*** Begin section ***

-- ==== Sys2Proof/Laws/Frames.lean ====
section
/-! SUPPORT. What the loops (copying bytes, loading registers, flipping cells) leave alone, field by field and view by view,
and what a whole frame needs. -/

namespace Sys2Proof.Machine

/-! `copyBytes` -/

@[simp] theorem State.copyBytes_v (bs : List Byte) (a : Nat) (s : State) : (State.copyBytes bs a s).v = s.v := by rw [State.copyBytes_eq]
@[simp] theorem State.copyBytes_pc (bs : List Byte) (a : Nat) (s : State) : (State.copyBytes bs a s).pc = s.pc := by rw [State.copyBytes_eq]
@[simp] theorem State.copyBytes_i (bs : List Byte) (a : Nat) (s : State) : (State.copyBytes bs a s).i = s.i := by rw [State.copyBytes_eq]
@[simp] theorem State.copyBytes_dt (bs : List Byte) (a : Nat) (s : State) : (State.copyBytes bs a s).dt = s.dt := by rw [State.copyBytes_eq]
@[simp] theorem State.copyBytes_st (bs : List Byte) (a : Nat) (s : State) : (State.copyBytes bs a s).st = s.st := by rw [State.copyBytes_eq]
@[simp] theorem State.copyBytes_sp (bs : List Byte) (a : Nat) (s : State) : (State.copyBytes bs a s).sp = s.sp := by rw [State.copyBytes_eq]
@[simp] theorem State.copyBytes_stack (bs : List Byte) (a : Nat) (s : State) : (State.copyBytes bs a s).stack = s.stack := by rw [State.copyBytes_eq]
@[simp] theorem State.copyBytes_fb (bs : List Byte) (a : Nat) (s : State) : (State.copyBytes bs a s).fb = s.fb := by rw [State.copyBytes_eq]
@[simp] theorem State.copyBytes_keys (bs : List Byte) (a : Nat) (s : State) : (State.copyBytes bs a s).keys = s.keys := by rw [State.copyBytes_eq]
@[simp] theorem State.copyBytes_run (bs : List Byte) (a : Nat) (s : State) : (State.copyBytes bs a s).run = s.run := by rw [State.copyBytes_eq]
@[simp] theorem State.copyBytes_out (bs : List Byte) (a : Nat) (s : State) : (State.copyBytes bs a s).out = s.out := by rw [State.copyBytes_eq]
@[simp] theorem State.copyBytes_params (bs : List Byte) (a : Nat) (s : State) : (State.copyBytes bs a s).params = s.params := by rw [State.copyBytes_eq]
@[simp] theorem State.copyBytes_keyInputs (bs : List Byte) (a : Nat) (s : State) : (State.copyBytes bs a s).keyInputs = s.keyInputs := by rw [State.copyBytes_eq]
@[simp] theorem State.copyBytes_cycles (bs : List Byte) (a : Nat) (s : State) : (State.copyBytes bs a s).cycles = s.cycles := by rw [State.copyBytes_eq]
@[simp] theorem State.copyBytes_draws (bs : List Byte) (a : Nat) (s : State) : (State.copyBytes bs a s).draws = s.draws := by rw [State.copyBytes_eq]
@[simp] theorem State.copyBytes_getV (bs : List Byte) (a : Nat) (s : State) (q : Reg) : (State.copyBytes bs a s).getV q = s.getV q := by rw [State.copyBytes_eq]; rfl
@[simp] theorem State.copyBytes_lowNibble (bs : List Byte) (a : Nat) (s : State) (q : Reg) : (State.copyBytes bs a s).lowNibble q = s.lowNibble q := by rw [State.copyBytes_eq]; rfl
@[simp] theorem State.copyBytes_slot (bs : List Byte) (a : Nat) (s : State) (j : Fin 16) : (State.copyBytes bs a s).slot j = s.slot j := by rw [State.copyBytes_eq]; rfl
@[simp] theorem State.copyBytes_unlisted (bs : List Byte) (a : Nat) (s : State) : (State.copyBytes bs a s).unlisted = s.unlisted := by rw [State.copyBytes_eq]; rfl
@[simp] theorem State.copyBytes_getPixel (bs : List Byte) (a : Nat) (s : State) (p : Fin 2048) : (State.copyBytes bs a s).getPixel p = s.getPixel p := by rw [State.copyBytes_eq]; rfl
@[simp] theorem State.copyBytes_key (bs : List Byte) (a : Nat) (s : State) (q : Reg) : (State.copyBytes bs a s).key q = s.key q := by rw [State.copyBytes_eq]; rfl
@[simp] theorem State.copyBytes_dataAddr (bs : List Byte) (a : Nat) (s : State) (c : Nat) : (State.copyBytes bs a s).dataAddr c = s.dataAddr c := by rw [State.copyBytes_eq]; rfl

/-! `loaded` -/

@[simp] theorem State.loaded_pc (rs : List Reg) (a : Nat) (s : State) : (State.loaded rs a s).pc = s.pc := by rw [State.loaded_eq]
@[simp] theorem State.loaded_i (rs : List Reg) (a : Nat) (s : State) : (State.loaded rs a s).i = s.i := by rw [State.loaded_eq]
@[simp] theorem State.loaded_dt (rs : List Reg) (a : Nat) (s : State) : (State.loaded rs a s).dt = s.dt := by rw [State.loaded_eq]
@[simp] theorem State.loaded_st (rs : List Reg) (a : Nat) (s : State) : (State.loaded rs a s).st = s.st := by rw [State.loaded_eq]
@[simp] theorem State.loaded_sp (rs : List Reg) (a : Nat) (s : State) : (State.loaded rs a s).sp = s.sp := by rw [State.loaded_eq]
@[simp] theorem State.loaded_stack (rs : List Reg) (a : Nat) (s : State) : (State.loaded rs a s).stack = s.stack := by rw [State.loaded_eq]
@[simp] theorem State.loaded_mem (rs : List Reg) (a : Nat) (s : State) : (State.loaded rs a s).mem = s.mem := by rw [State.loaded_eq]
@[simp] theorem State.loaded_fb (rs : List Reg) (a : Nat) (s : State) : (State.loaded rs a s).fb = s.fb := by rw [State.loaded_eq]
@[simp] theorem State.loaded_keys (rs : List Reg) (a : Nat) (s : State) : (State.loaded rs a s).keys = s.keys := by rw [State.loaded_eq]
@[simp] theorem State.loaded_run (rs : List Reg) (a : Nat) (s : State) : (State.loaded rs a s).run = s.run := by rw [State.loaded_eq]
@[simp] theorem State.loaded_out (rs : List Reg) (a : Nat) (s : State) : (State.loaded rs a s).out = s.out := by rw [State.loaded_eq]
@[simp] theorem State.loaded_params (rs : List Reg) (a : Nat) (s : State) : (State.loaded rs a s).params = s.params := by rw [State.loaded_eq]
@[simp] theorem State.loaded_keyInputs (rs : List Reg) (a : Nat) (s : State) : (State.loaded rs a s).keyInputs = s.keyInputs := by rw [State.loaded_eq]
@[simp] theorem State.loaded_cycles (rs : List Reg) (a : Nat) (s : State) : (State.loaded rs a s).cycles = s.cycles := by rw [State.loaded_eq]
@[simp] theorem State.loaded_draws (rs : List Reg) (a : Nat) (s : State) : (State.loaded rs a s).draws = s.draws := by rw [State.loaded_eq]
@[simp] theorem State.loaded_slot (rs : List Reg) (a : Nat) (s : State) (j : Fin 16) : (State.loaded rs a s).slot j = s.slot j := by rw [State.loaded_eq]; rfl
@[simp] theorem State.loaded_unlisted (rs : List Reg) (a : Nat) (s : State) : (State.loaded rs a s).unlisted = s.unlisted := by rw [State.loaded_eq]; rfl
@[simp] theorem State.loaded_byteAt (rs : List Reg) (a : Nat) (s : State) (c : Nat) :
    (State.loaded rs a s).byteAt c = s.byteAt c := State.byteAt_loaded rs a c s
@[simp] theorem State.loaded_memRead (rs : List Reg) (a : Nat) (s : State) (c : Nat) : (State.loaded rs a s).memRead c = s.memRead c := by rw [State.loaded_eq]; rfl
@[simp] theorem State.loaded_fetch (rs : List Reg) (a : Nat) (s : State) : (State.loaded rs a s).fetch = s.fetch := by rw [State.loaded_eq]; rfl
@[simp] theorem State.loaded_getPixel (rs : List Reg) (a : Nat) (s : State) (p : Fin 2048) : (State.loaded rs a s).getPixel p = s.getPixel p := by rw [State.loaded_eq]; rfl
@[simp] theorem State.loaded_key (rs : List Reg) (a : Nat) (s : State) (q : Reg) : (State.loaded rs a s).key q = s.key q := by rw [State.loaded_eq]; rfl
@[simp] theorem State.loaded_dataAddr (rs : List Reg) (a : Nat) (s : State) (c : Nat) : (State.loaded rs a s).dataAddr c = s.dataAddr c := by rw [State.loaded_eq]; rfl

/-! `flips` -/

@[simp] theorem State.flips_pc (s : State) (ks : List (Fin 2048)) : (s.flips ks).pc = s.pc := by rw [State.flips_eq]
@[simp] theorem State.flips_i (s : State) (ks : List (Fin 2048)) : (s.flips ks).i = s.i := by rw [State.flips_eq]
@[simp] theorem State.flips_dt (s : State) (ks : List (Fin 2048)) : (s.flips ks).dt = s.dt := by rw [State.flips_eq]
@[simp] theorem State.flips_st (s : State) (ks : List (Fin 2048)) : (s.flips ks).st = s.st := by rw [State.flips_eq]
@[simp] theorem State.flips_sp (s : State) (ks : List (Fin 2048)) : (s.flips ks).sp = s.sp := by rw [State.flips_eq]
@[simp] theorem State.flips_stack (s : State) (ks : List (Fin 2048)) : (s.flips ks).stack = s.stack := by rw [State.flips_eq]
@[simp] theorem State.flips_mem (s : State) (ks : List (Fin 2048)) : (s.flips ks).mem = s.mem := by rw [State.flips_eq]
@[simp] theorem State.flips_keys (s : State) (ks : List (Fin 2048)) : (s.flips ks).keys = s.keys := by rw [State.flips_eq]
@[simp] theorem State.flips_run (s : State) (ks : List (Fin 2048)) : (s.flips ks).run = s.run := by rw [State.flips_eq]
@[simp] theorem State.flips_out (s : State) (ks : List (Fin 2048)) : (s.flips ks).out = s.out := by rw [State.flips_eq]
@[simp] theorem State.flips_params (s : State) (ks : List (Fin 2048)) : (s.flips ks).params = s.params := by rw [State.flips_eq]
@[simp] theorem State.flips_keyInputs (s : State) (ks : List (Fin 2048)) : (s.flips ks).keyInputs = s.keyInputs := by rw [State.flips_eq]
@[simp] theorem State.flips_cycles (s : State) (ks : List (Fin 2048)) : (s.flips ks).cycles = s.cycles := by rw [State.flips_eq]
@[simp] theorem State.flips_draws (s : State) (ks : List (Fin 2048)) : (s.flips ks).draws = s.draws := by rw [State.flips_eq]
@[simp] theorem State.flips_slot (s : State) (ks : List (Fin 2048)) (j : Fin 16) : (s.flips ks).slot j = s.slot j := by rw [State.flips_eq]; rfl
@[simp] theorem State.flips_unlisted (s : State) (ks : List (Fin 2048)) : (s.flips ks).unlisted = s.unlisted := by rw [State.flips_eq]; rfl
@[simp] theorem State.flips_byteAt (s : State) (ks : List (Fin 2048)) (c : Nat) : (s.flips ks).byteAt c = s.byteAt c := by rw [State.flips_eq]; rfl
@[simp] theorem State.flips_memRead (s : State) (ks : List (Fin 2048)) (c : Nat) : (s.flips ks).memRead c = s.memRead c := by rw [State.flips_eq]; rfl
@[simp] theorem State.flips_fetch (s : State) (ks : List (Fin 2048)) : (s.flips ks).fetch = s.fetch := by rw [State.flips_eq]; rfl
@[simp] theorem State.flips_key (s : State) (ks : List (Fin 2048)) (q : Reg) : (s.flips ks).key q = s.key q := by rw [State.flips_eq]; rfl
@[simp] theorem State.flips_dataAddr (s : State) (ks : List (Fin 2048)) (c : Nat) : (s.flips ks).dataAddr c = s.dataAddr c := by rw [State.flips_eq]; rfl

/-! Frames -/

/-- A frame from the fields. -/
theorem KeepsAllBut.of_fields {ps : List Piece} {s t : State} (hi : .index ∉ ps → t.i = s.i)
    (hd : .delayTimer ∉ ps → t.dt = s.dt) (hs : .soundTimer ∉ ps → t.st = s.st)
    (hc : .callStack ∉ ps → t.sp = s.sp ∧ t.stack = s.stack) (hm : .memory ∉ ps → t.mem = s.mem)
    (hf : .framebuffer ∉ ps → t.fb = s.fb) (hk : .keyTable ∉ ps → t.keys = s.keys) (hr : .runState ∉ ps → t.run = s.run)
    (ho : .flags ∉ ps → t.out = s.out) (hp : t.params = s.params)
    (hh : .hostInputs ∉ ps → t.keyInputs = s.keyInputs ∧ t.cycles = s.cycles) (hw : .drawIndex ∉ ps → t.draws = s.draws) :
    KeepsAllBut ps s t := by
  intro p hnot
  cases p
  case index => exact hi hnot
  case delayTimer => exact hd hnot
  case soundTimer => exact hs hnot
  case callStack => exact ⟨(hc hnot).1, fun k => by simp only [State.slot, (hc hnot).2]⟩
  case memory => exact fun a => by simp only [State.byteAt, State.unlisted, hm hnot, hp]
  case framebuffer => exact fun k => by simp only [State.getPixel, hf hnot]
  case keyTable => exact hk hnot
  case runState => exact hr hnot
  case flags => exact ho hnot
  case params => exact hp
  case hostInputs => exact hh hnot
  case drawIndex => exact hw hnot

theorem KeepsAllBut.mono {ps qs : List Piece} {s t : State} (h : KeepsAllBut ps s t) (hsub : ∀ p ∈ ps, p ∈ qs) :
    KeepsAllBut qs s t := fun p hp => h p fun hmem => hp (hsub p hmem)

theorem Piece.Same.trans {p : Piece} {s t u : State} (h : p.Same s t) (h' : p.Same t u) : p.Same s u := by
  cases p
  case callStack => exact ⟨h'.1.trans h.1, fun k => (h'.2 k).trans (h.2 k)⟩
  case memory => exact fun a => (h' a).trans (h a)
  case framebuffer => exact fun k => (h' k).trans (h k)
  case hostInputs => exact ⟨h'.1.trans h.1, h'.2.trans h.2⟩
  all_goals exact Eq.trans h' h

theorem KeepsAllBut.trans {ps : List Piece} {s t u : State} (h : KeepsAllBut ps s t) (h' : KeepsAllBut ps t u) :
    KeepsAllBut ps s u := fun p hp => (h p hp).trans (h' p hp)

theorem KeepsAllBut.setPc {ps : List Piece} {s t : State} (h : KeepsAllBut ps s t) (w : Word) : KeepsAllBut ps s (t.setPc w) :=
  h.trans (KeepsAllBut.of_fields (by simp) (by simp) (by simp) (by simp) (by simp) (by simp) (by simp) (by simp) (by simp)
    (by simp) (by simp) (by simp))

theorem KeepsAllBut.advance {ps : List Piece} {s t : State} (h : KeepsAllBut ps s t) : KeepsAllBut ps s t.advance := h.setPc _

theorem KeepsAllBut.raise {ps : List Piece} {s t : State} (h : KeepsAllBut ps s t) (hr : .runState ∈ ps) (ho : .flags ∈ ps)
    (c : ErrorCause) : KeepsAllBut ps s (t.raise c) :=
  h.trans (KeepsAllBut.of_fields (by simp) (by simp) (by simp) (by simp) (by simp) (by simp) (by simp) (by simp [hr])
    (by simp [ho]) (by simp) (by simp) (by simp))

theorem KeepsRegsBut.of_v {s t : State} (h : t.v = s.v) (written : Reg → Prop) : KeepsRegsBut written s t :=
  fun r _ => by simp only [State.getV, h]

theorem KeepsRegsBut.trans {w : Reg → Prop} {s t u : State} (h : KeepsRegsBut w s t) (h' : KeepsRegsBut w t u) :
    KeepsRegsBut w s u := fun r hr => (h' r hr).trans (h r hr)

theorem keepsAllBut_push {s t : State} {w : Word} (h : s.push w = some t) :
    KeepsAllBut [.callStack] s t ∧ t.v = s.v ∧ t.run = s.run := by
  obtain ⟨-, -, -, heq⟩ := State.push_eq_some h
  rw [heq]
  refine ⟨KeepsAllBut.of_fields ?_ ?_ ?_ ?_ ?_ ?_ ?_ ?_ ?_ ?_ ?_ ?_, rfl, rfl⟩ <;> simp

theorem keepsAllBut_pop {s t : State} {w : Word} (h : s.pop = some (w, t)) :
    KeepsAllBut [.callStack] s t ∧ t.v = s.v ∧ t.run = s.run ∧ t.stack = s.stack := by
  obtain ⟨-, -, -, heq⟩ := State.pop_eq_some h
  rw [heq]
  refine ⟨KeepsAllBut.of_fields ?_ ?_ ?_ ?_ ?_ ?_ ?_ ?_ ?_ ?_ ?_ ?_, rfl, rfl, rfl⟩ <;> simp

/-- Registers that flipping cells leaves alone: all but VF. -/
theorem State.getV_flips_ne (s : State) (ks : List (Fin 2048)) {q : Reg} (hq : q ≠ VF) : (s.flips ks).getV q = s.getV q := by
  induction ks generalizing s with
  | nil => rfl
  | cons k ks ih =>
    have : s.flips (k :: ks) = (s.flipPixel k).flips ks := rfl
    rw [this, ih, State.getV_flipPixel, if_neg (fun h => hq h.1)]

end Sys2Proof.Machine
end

*** End section ***

About this task –
Please give back only the lines between the first line of the entries and the line with "s.pc := by rw [State.copyBytes_eq]", both ends included, word for word.

Response to the task –
-- ==== Sys2Proof/Laws/Frames.lean ====
section
/-! SUPPORT. What the loops (copying bytes, loading registers, flipping cells) leave alone, field by field and view by view,
and what a whole frame needs. -/

namespace Sys2Proof.Machine

/-! `copyBytes` -/

@[simp] theorem State.copyBytes_v (bs : List Byte) (a : Nat) (s : State) : (State.copyBytes bs a s).v = s.v := by rw [State.copyBytes_eq]
@[simp] theorem State.copyBytes_pc (bs : List Byte) (a : Nat) (s : State) : (State.copyBytes bs a s).pc = s.pc := by rw [State.copyBytes_eq]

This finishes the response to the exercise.